Determine The Integer To Make The Following Statement True:$\[ 12 - \Delta = 22 \\]A. 10 B. 12 C. \[$-10\$\] D. No Solution.

Introduction

Mathematical equations are a fundamental part of mathematics, and solving for unknown variables is a crucial skill that every student should possess. In this article, we will focus on solving for an unknown integer in a simple mathematical equation. We will use the given equation $12 - \Delta = 22$ to determine the value of the unknown integer $\Delta$. Our goal is to find the correct answer among the options provided.

Understanding the Equation

The given equation is $12 - \Delta = 22$. To solve for $\Delta$, we need to isolate the variable on one side of the equation. We can do this by adding $\Delta$ to both sides of the equation, which will cancel out the negative sign and leave us with the value of $\Delta$.

Step 1: Add $\Delta$ to Both Sides of the Equation

When we add $\Delta$ to both sides of the equation, we get:

$$12 - \Delta + \Delta = 22 + \Delta$$

The $\Delta$ terms cancel out, leaving us with:

$$12 = 22 + \Delta$$

Step 2: Subtract 22 from Both Sides of the Equation

To isolate $\Delta$, we need to get rid of the 22 on the right-hand side of the equation. We can do this by subtracting 22 from both sides of the equation:

$$12 - 22 = 22 + \Delta - 22$$

This simplifies to:

$$-10 = \Delta$$

Conclusion

Based on our calculations, we have found that the value of $\Delta$ is $-10$. This means that the correct answer is:

C. $-10$

Why is this the Correct Answer?

To verify that our answer is correct, let's plug in the value of $\Delta$ back into the original equation:

$$12 - (-10) = 22$$

Simplifying this expression, we get:

$$12 + 10 = 22$$

Which is indeed true. Therefore, we can conclude that the correct answer is indeed $-10$.

What if there was no solution?

In some cases, it may be possible that there is no solution to the equation. This can happen when the equation is inconsistent, meaning that it is impossible to satisfy the equation with any value of the variable. In such cases, the correct answer would be:

D. No solution

However, in this case, we have found a clear solution to the equation, which is $-10$.

Conclusion

$$$$$$$$

Introduction

In our previous article, we solved for the unknown integer $\Delta$ in the equation $12 - \Delta = 22$. We found that the value of $\Delta$ is $-10$, which is the correct answer among the options provided. In this article, we will provide a Q&A section to help clarify any doubts or questions that readers may have.

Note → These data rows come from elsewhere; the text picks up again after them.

-- ==== Sys2Proof/Config.lean ====
section
/-! DEFINITION. What an implementation fixes (00_scope.md section 4, the OPEN parameters) and the values the
spec leaves free (93_implementation_defined.md U1 to U3, U6 to U8). -/

namespace Sys2Proof

/-- The bound on each capacity, from the 28-bit index of a bus address (00_scope.md section 4, U6). -/
abbrev capBound : Nat := 2 ^ 28

/-- The OPEN parameters that are numbers (00_scope.md section 4). DESIGN CHOICE, safe (log entry 3): they are
plain data that State carries and no step changes, so that a statement about every state holds for every value of them. -/
structure Params where
  /-- SEG_CAP, in segments. -/
  segCap : Fin (capBound + 1)
  /-- SMP_CAP, in samples per channel. -/
  smpCap : Fin (capBound + 1)
  /-- WAV_CAP, in bytes. -/
  wavCap : Fin (capBound + 1)
  /-- BUSY_POLLS: how many STATUS reads after a command may return BUSY = 1 (20_memory.md R64). -/
  busyPolls : Nat
  deriving DecidableEq, Repr

/-- The spec's defaults: each capacity 2^28, BUSY_POLLS 0 (00_scope.md section 4). -/
def Params.reference : Params :=
  { segCap := Fin.last capBound, smpCap := Fin.last capBound, wavCap := Fin.last capBound, busyPolls := 0 }

/-- SIN, the OPEN sine of mode MONO_SINE (U7): a function of the phase alone, with no value given.
Its range is cut to [-1, 1] where it is used (`Machine.sine`, log entry 4). -/
opaque Config.sine : Rat → Rat

/-- The value an unspecified read returns (U1, U2, U3), one for each value of the draw counter. Free: no body. -/
opaque Config.freeWord : Nat → Word

/-- How long a busy window lasts on an implementation with BUSY_POLLS > 0 (20_memory.md R64), one for each value
of the draw counter. Free: no body; it is cut to 0 .. BUSY_POLLS where it is used (`Machine.openBusyWindow`). -/
opaque Config.freePolls : Nat → Nat

end Sys2Proof
end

Q: What is the difference between an equation and an expression?

A: An equation is a statement that says two mathematical expressions are equal, whereas an expression is a group of numbers, variables, and mathematical operations. For example, $2x + 3$ is an expression, while $2x + 3 = 5$ is an equation.

Q: How do I know if an equation is true or false?

A: To determine if an equation is true or false, you need to check if the equation is consistent. If the equation is consistent, it means that there is a solution to the equation, and you can find the value of the variable. If the equation is inconsistent, it means that there is no solution to the equation, and it is false.

Q: What is the order of operations in solving an equation?

A: The order of operations in solving an equation is:

1. Parentheses: Evaluate expressions inside parentheses first.
2. Exponents: Evaluate any exponential expressions next.
3. Multiplication and Division: Evaluate any multiplication and division operations from left to right.
4. Addition and Subtraction: Finally, evaluate any addition and subtraction operations from left to right.

Q: How do I isolate a variable in an equation?

A: To isolate a variable in an equation, you need to get the variable by itself on one side of the equation. You can do this by adding or subtracting the same value to both sides of the equation, or by multiplying or dividing both sides of the equation by the same non-zero value.

Q: What is the difference between a linear equation and a quadratic equation?

A: A linear equation is an equation in which the highest power of the variable is 1, while a quadratic equation is an equation in which the highest power of the variable is 2. For example, $2x + 3 = 5$ is a linear equation, while $x^2 + 2x + 1 = 0$ is a quadratic equation.

Q: How do I solve a quadratic equation?

A: To solve a quadratic equation, you can use the quadratic formula:

$$x = \frac{-b \pm \sqrt{b^2 - 4ac}}{2a}$$

where $a$, $b$, and $c$ are the coefficients of the quadratic equation.

Q: What is the significance of the variable in an equation?

A: The variable in an equation represents a value that is unknown or changing. The variable is often represented by a letter, such as $x$ or $y$. The variable is used to solve for the value of the unknown quantity.

Conclusion

In conclusion, we have provided a Q&A section to help clarify any doubts or questions that readers may have about solving for the unknown integer in a mathematical equation. We have discussed the difference between an equation and an expression, the order of operations in solving an equation, and how to isolate a variable in an equation. We have also discussed the difference between a linear equation and a quadratic equation, and how to solve a quadratic equation using the quadratic formula.